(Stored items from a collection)

"""

/-- What an event that concerns one unit may not touch: the other units but for their engagement counts, the plant,
the policy and the excursion, the ring, the sense line, the memory path, memory, and the flags already pending. It
may touch the unit, its entry and the orders, the open excursion record, the jobs, and raise events. -/
structure UnitFrame (u : Fin 24) (s t : State) : Prop where
  units : ∀ v : Fin 24, v ≠ u → SameButCount s.units[v] t.units[v]
  plant : t.plant = s.plant
  sense : t.sense = s.sense
  path : t.path = s.path
  mem : t.mem = s.mem
  pending : t.pending = s.pending
  resp : t.resp = { s.resp with current := t.resp.current, shortfallFlag := t.resp.shortfallFlag }
  cmd : t.cmd = { s.cmd with jobs := t.cmd.jobs }
  ring : t.disp.ring = s.disp.ring
  rotation : t.disp.rotation = s.disp.rotation
  excluded : t.disp.excluded = s.disp.excluded
  settle : t.disp.settleStart = s.disp.settleStart
  recharge : t.disp.rechargeBase = s.disp.rechargeBase
  enable : t.events.enable = s.events.enable
  flags : ∀ e : Event, s.events.isPending e = true → t.events.isPending e = true

/-- What the close of a slot's window leaves: the other links but for the link state, which the end of the survey sets
on all four (R34), and on its own link the other addresses and the ORDER sent. Of the plant only that end changes the
state and the heartbeat timer (R140, R143). -/
structure SlotFrame (b : Fin 4) (s t : State) : Prop where
  others : ∀ c : Fin 4, c ≠ b → t.links[c] = { s.links[c] with state := t.links[c].state }
  addrs : ∀ a : Fin 6, a ≠ s.links[b].slot → t.links[b].addrs[a] = s.links[b].addrs[a]
  line : t.links[b].line = s.links[b].line
  plant : t.plant = { s.plant with state := t.plant.state, timer := t.plant.timer }

/-- Nothing but the links and the plant has changed. -/
def OnlyLinksAndPlant (s t : State) : Prop := t = (s.withPlant t.plant).withLinks t.links

/-- A unit has tripped: TRIPPED with its cause, no entry, and UNIT TRIPPED pending (R15). -/
structure HasTripped (u : Fin 24) (c : TripCause) (t : State) : Prop where
  service : t.units[u].service = .tripped
  cause : t.units[u].tripCause = some c
  entry : entryOf t u = none
  published : published t u = .tripped
  event : t.events.isPending .unitTripped = true

/-! ## The links -/

/-- The table of R20: the ORDER that a published state calls for, with the order of the unit's entry. -/
def tableOrder : Published → Int → LinkOrder
  | .absent, _ => { kind := .roll, setpoint := 0 }
  | .standby, _ => { kind := .hold, setpoint := 0 }
  | .tripped, _ => { kind := .hold, setpoint := 0 }
  | .available, _ => { kind := .run, setpoint := 0 }
  | .engaging, order => { kind := .run, setpoint := order }
  | .engaged, order => { kind := .run, setpoint := order }
  | .releasing, _ => { kind := .run, setpoint := 0 }

/-- The address of the slot in progress on a link. -/
def slotOf (s : State) (b : Fin 4) : Fin 6 := s.links[b].slot

/-- The unit that the slot in progress on a link serves. -/
def unitOfSlot (s : State) (b : Fin 4) : Fin 24 := unitOf b (slotOf s b)

/-- The window of a link waits for the reply to an ORDER of this kind, and nothing of a reply has come in it (R28). -/
structure Awaiting (s : State) (b : Fin 4) (o : Answered) : Prop where
  window : s.links[b].window = .waiting
  answered : s.links[b].addrs[slotOf s b].answered = some o
  fresh : s.links[b].arriving = []

/-- The words of a REPORT that is good in the slot of a link: its check is correct, and its address and kind are those
that the answered ORDER calls for (R28, R175). -/
structure GoodReport (s : State) (b : Fin 4) (o : Answered) (w0 w1 w2 w3 w4 : Word) : Prop extends Awaiting s b o where
  called : o.kind ≠ .roll
  check : w0 + w1 + w2 + w3 + w4 = 0xFFFF
  address : w0.toNat % 8 = (slotOf s b).val
  kind : w0.toNat / 16 % 16 = 8

/-- A good REPORT of a unit that is STANDBY or AVAILABLE and does not trip at it (R10, R11). -/
structure PlainReport (s : State) (b : Fin 4) (o : Answered) (w0 w1 w2 w3 w4 : Word) : Prop extends
    GoodReport s b o w0 w1 w2 w3 w4 where
  service : s.units[unitOfSlot s b].service = .standby ∨ s.units[unitOfSlot s b].service = .available
  sound : w0.toNat / 4096 % 4 ≠ 3
  speed : w1.toNat ≤ s.units[unitOfSlot s b].settings.ceiling + s.resp.limits.overspeedMargin

/-- A report that trips no unit: one that says FAULTED comes with a clear request pending, and any other is at a speed
up to the ceiling and the margin. That a FAULTED one is not tested for overspeed is log entry 14 (R11). -/
structure TripsNothing (s : State) (u : Fin 24) (w0 w1 : Word) : Prop where
  faulted : w0.toNat / 4096 % 4 = 3 → s.units[u].clearReq = true
  speed : w0.toNat / 4096 % 4 ≠ 3 → w1.toNat ≤ s.units[u].settings.ceiling + s.resp.limits.overspeedMargin

/-- The report is qualifying for an entry: it echoes the answered ORDER, whose slot began later than the entry's state
time, and it does not say RAMPING (R98). Later is less time gone by since (log entry 18). -/
structure QualifiesFor (s : State) (o : Answered) (e : Entry) (w0 : Word) : Prop where
  echo : w0.toNat / 256 % 16 = o.seq.toNat
  later : elapsed s o.slotStart < elapsed s e.stateTime
  still : w0.toNat / 4096 % 4 ≠ 1

/-- The words of a roll reply that is good in the slot of a link (R28, R175). -/
structure GoodRoll (s : State) (b : Fin 4) (o : Answered) (w0 w1 w2 w3 : Word) : Prop extends Awaiting s b o where
  called : o.kind = .roll
  check : w0 + w1 + w2 + w3 = 0xFFFF
  address : w0.toNat % 8 = (slotOf s b).val
  kind : w0.toNat / 16 % 16 = 9

/-- The link after a good reply: the window is done with, and the miss count of the address is 0 (R28, R31). -/
def answeredLink (s : State) (b : Fin 4) : Link :=
  { s.links[b] with
    window := .good
    arriving := []
    addrs := s.links[b].addrs.set (slotOf s b) { s.links[b].addrs[slotOf s b] with missCount := 0 } }

/-- Why the slot in progress of a link counts a miss at the close of its window: LATE when the close finds a frame begun
inside it still arriving, by its mark or by words received (R30, R175). -/
inductive MissOf (l : Link) (begun : Bool) : MissCause → Prop where
  | check : l.window = .check → MissOf l begun .check
  | mismatch : l.window = .mismatch → MissOf l begun .mismatch
  | late : l.window = .waiting → (begun = true ∨ l.arriving ≠ []) → MissOf l begun .late
  | noReply : l.window = .waiting → begun = false → l.arriving = [] → MissOf l begun .noReply

/-- The state of charge of R7 for floor F, ceiling C and speed S. -/
structure SocRule (floor ceiling speed soc : Nat) : Prop where
  low : speed ≤ floor → soc = 0
  high : floor < speed → ceiling ≤ speed → soc = 1000
  between : floor < speed → speed < ceiling →
    soc = (speed * speed - floor * floor) * 1000 / (ceiling * ceiling - floor * floor)

/-- The available rating of R8 from the fields of a unit record. -/
structure RatingRule (r : UnitRec) : Prop where
  cool : r.temp ≠ .hot → r.cond ≠ .limited → r.avail = min r.settings.rating r.maxPower
  hot : r.temp = .hot → r.cond ≠ .limited → r.avail = min r.settings.rating r.maxPower / 2
  limited : r.temp ≠ .hot → r.cond = .limited →
    r.avail = min (min r.settings.rating r.maxPower) r.actual.natAbs
  both : r.temp = .hot → r.cond = .limited →
    r.avail = min (min r.settings.rating r.maxPower / 2) r.actual.natAbs

/-! ## The sense line -/

/-- The bytes of eight characters that make a well formed frame of R45 with its values (R176). -/
structure WellFormedFrame (chars : List LineChar) (f : SenseFields) : Prop where
  whole : ∀ c ∈ chars, c.malformed = false
  bytes : ∃ q dl dh rl rh ck : Byte, chars.map LineChar.byte = [0x5A, f.seq, q, dl, dh, rl, rh, ck] ∧
    ck = 0xFF - (f.seq + q + dl + dh + rl + rh) ∧ f.deviation = (dh ++ dl).toInt ∧ f.rate = (rh ++ rl).toInt ∧
    ((q = 1 ∧ f.quality = .good) ∨ (q = 2 ∧ f.quality = .suspect) ∨ (q = 3 ∧ f.quality = .bad))

/-- The decoder stands ready for a frame, and the line is listened to (R44). -/
structure Listening (s : State) : Prop where
  up : inReset s = false
  decoder : s.sense.decoder = .frame
  bytes : s.sense.bytes = []

/-- The Sense Receiver once a frame is complete, before it is judged: the decoder waits for the idle line (R44). -/
def frameTaken (v : Sense) : Sense := { v with bytes := [], decoder := .discard, overlong := false }

/-! ## The demand interval -/

/-- A demand interval has ended (R57). -/
def DemandDue (s : State) : Prop := ∃ t, s.resp.intervalBase = some t ∧ 10 ≤ elapsed s t

/-- No test ends at this interval end (R78). -/
def TestGoesOn (s : State) : Prop :=
  ∀ j, s.resp.testJob = some j → s.sense.filtered.natAbs ≤ s.resp.shaping.deadband ∧ elapsed s j.start < j.duration

/-- f: the filtered deviation plus the test offset, clamped to -5000..+5000 (R57). -/
def valueF (s : State) : Int :=
  max (-5000) (min 5000 (s.sense.filtered + match s.resp.testOffset with | some o => o | none => 0))

/-- f without a test offset: that of the interval end at which the test ends (R57, R78). -/
def measuredF (s : State) : Int := max (-5000) (min 5000 s.sense.filtered)

/-- f lies beyond the deadband on a side (R64). -/
def BeyondOn (s : State) : Side → Prop
  | .under => valueF s < -(s.resp.shaping.deadband : Int)
  | .over => (s.resp.shaping.deadband : Int) < valueF s

/-- f lies inside the deadband. -/
def Inside (s : State) : Prop := (valueF s).natAbs ≤ s.resp.shaping.deadband

/-- The demand of R66 in DROOP mode. -/
def droopDemand (s : State) (sign : Side) (rate : Int) : Int :=
  let p := s.resp.shaping
  let raw := (match sign with | .under => 1 | .over => -1) * (p.droopGain : Int) *
    (((valueF s).natAbs : Int) - p.deadband) - ((p.inertiaGain : Int) * rate).tdiv 10
  match sign with
  | .under => if raw ≤ 0 then 0 else min raw s.resp.limits.exportLimit
  | .over => if 0 ≤ raw then 0 else max raw (-(s.resp.limits.importLimit : Int))

/-- The demand of R67 in BLOCK mode. -/
def blockDemand (s : State) : Side → Int
  | .under => min s.resp.shaping.blockPower s.resp.limits.exportLimit
  | .over => -(min s.resp.shaping.blockPower s.resp.limits.importLimit : Nat)

/-- The record of an excursion has been closed with its cause and moved into the history, and EXCURSION ENDED is
pending (R69, steps 2 to 4). -/
structure Archived (cause : EndCause) (s t : State) : Prop where
  closed : ∀ r, s.resp.current = some r → ∃ q, t.resp.history[0] = some q ∧ q.endCause = some cause ∧
    q.duration = s.now - r.start ∧ q.seq = r.seq ∧ q.sign = r.sign ∧ q.start = r.start ∧ q.test = r.test
  moved : t.resp.history[1] = s.resp.history[0] ∧ t.resp.history[2] = s.resp.history[1] ∧
    t.resp.history[3] = s.resp.history[2]
  event : t.events.isPending .excursionEnded = true

/-- The recharge conditions of R120 at an interval end, from f and the state that it left. -/
structure RechargeHolds (f : Int) (t : State) : Prop where
  service : inService t = true
  quiet : t.resp.exc = .quiet
  sense : t.sense.state = .valid
  band : f.natAbs ≤ t.resp.limits.rechargeBand

/-- The settle watch of an interval end: with the recharge conditions an absent settle start becomes the part time and
a present one is kept, and without them it is absent (R120). -/
structure SettleWatched (f : Int) (s t : State) : Prop where
  begins : RechargeHolds f t → s.disp.settleStart = none → t.disp.settleStart = some s.now
  kept : ∀ x, RechargeHolds f t → s.disp.settleStart = some x → t.disp.settleStart = some x
  ends : ¬ RechargeHolds f t → t.disp.settleStart = none

/-- An excursion has ended with a cause: demand 0, its record in the history and none open, no RESPONSE entry left
that is not RELEASING, and the head after the oldest entry released unless the cause is WITHDRAWN (R69, R86, R87,
R112). -/
structure Ended (cause : EndCause) (s t : State) : Prop extends Archived cause s t where
  demand : t.resp.demand = 0
  current : t.resp.current = none
  released : ∀ e ∈ t.disp.list, e.purpose = .response → e.state = .releasing
  head : cause ≠ .withdrawn → HeadFollows (responseEntries s) s t
  still : cause = .withdrawn → t.disp.head = s.disp.head
  numbers : s.resp.current ≠ none → t.disp.capacity = 0 ∧ t.disp.shortfall = 0 ∧ t.disp.delivered = 0

/-- What the events of the Response Engine and of the timers leave: the links, the unit records but for their
counts, the sense samples, the memory path, memory, the order ring and the exclusion set. -/
structure EngineFrame (s t : State) : Prop where
  units : ∀ u : Fin 24, SameButCount s.units[u] t.units[u]
  links : t.links = s.links
  window : t.sense.window = s.sense.window
  path : t.path = s.path
  mem : t.mem = s.mem
  pending : t.pending = s.pending
  limits : t.resp.limits = s.resp.limits
  ring : t.disp.ring = s.disp.ring
  rotation : t.disp.rotation = s.disp.rotation
  excluded : t.disp.excluded = s.disp.excluded
  enable : t.events.enable = s.events.enable
  flags : ∀ e : Event, s.events.isPending e = true → t.events.isPending e = true

/-- The demand of an interval end in ACTIVE: 0 in OFF mode and outside SERVICE and AUTONOMOUS, by R66 from f and the
rate of the newest sample in DROOP, by R67 in BLOCK. -/
structure DemandFormed (sign : Side) (s : State) (demand : Int) : Prop where
  off : inService s = false ∨ s.resp.shaping.mode = .off → demand = 0
  droopEmpty : inService s = true → s.resp.shaping.mode = .droop → s.sense.window = [] → demand = droopDemand s sign 0
  droop : ∀ older x, inService s = true → s.resp.shaping.mode = .droop → s.sense.window = older ++ [x] →
    demand = droopDemand s sign x.rate
  block : inService s = true → s.resp.shaping.mode = .block → demand = blockDemand s sign

/-- The block hold keeps an excursion ACTIVE while f is inside the deadband: BLOCK mode in SERVICE or AUTONOMOUS,
the hold not gone by since the entry into ACTIVE (R67, R68; log entry 21). -/
structure HoldsBlock (s : State) (entry : PartTime) : Prop where
  service : inService s = true
  mode : s.resp.shaping.mode = .block
  hold : elapsed s entry < s.resp.shaping.blockHold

"""

◆ Exercise objective
Return a word-for-word copy of the lines above from the one holding "def valueF (s" through the one holding "def measuredF (s", with both of them included and nothing besides.

◆ Output of the exercise
def valueF (s : State) : Int :=
  max (-5000) (min 5000 (s.sense.filtered + match s.resp.testOffset with | some o => o | none => 0))

/-- f without a test offset: that of the interval end at which the test ends (R57, R78). -/
def measuredF (s : State) : Int := max (-5000) (min 5000 s.sense.filtered)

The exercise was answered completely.